The original site of the orphanage was on 660 King Street. In 1893, the orphanage moved to the Old Marine Hospital at 20 Franklin Street, which served as the home of the orphanage until 1937, when a big fire consumed the building. Today, the orphanage changed its name to Jenkins Institute for Children and is located in North Charleston, South Carolina.

Image from: Jenkins Institute

The Orphanage’s Mission

The orphanage was a success from its very beginning. In its first year, over 360 boys ages 5 to18, had settled into their new home. The location, next to the prison, was not very ideal, as sometimes the noises and screams of the inmates would keep them awake. Nonetheless, the proximity to the prison served as a reminder for the children to respect Jenkin’s strict and moral instruction. 

“Jenkins was a strict disciplinarian, reinforcing in his charges the virtues of hard work and responsibility. Most of all, however, he wanted the orphans to be self-sufficient, to be able to grow their own food and to feed and clothe themselves and not be at the mercy of the charity of others.” [2]

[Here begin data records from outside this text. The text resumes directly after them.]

/-- WRITE_ZEROES: as a write of zero data, its sectors with ZeroFill set (R332, R362, R398). -/
def execWriteZeroes (port qid cid nsid slba count : Nat) (s : State) : Host.Outcome State Fault Refusal :=
  .next (s.ioFetch port qid cid .writeZeroes nsid slba count fun s =>
    let c : Ctx := { port := port, sqid := qid, cid := cid, kind := .writeZeroes, nsid := nsid, slba := slba,
                     count := count, data := [], atomic := isAtomic slba count }
    s.enter c true)

/-- FLUSH: completes at once (R371). -/
def execFlush (port qid cid nsid : Nat) (s : State) : Host.Outcome State Fault Refusal :=
  .next (s.ioFetch port qid cid .flush nsid 0 0 fun s => s.answer port qid cid 0 0 0)

/-- DATASET_MANAGEMENT: its sequential-read ranges reach read-ahead, no data changes, it completes at once (R332,
R371). -/
def execDatasetManagement (port qid cid nsid : Nat) (sequential : List (Nat × Nat)) (s : State) :
    Host.Outcome State Fault Refusal :=
  .next (s.ioFetch port qid cid .dataset nsid 0 0 fun s =>
    let s := { s with larder := { s.larder with
      hints := (sequential.map fun (r : Nat × Nat) => (nsid, r.1, r.2)) ++ s.larder.hints } }
    s.answer port qid cid 0 0 0)

/-- RANGE_LOCK_GRANTED: a waiting command whose last conflicting earlier entry is gone starts (R353). -/
def execRangeLockGranted (port qid cid : Nat) (s : State) : Host.Outcome State Fault Refusal :=
  .next (match s.ctx? port qid cid with
    | some c => if c.kind.media ∧ ¬ c.started ∧ s.mayStart (.host port qid cid) then s.startCtx c else s
    | none => s)

/-- The next media operation of a command, in LBA order (R357): for a Read or Verify the first chunk with a sector still
wanted and not in flight, for a write the next piece. -/
def State.nextOp (s : State) (c : Ctx) : Option (Nat × Nat) :=
  if c.kind.writes then c.toIssue.head?
  else
    let flying (x : Nat) : Bool := s.cmds.ops.any fun o =>
      decide (o.port = c.port) && decide (o.sqid = c.sqid) && decide (o.cid = c.cid) && !o.readAhead &&
        decide (o.lba ≤ x) && decide (x < o.lba + o.count)
    let open_ := c.want.filter fun x => !flying x
    match open_ with
    | [] => none
    | x :: r =>
      let first := r.foldl min x
      some (first, min (64 - first % 64) (c.slba + c.count - first))

/-- MEDIA_OP_ISSUE: a command issues its next operation while its actuator has room among 192; a read-ahead operation
gives way to a host operation (R357, R392). -/
def execMediaOpIssue (port qid cid : Nat) (s : State) : Host.Outcome State Fault Refusal :=
  .next (match s.ctx? port qid cid with
    | some c =>
      match s.nextOp c with
      | some (lba, n) =>
        let a := s.homeAct c.nsid lba
        let full := decide (192 ≤ s.opsOn a)
        let ahead := s.cmds.ops.find? fun o => decide (o.act = a) && o.readAhead
        if ¬ c.started ∨ s.nat (O.actuatorService + a) = 3 ∧ c.kind.writes ∨ (full ∧ ahead.isNone) then s
        else
          let ops := if full then match ahead with
              | some o => s.cmds.ops.filter fun x => decide (x ≠ o)
              | none => s.cmds.ops
            else s.cmds.ops
          let o : MediaOp :=
            { act := a, port := port, sqid := qid, cid := cid, nsid := c.nsid, lba := lba, count := n,
              isWrite := c.kind.writes, issued := s.tick, readAhead := false, overlapped := false }
          let s : State := { s with cmds := { s.cmds with ops := ops ++ [o] } }
          let s := s.cancelReads fun d => decide (d.purpose = 10) && full && (ahead.any fun x => decide (x.nsid = d.nsid) && decide (x.lba = d.lba))
          if c.kind.writes then s.modCtx port qid cid fun c => { c with toIssue := c.toIssue.tail } else s.endFencedWants
      | none => s
    | none => s)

Wow. I don’t know about you, but when I read about this, I got the chills. 

The fact that a former enslaved individual, in 1891,  was able to create something of this magnitude with so few resources completely blows my mind. He took it as his life’s purpose to help provide a better life and better opportunities for hundreds of Black orphans in his city. In the 40+years that Jenkins was running the orphanage, less than ten of the children ended up in prison.

The orphanage served more than ‘just a place to sleep and [to receive] a hot meal’ for these children; it served as a welcoming home. Children were set for success in their lives, which was very important for African American children as they faced an uphill battle of systemic racism and prejudice.” [3]

The Start of the Band

The orphanage needed funds to maintain itself and to help Jenkins buy a property to use as a farm to teach the children how to grow their own food. He had petitioned the city for money, but his requests were denied. In addition to that, his attempts to ask for donations from the general public also produced few results, so, the Reverend decided to put together a brass band with the children to raise funds for his institution through performances and touring. 

He called for donations of musical instruments, which proved to be much more successful than the call for money, and hired two local musicians to teach the boys: P. M. “Hatsie” Logan and Francis Eugene Mikell. Jenkins himself was not a musician and had never had any musical training. The orphanage’s children were taught how to read music and became proficient at playing all the band’s instruments, which at the time were coronets, trumpets, trombones, tubas, clarinets, bells, triangles and drums. Upon its establishment, it became the only black instrumental group organized in South Carolina.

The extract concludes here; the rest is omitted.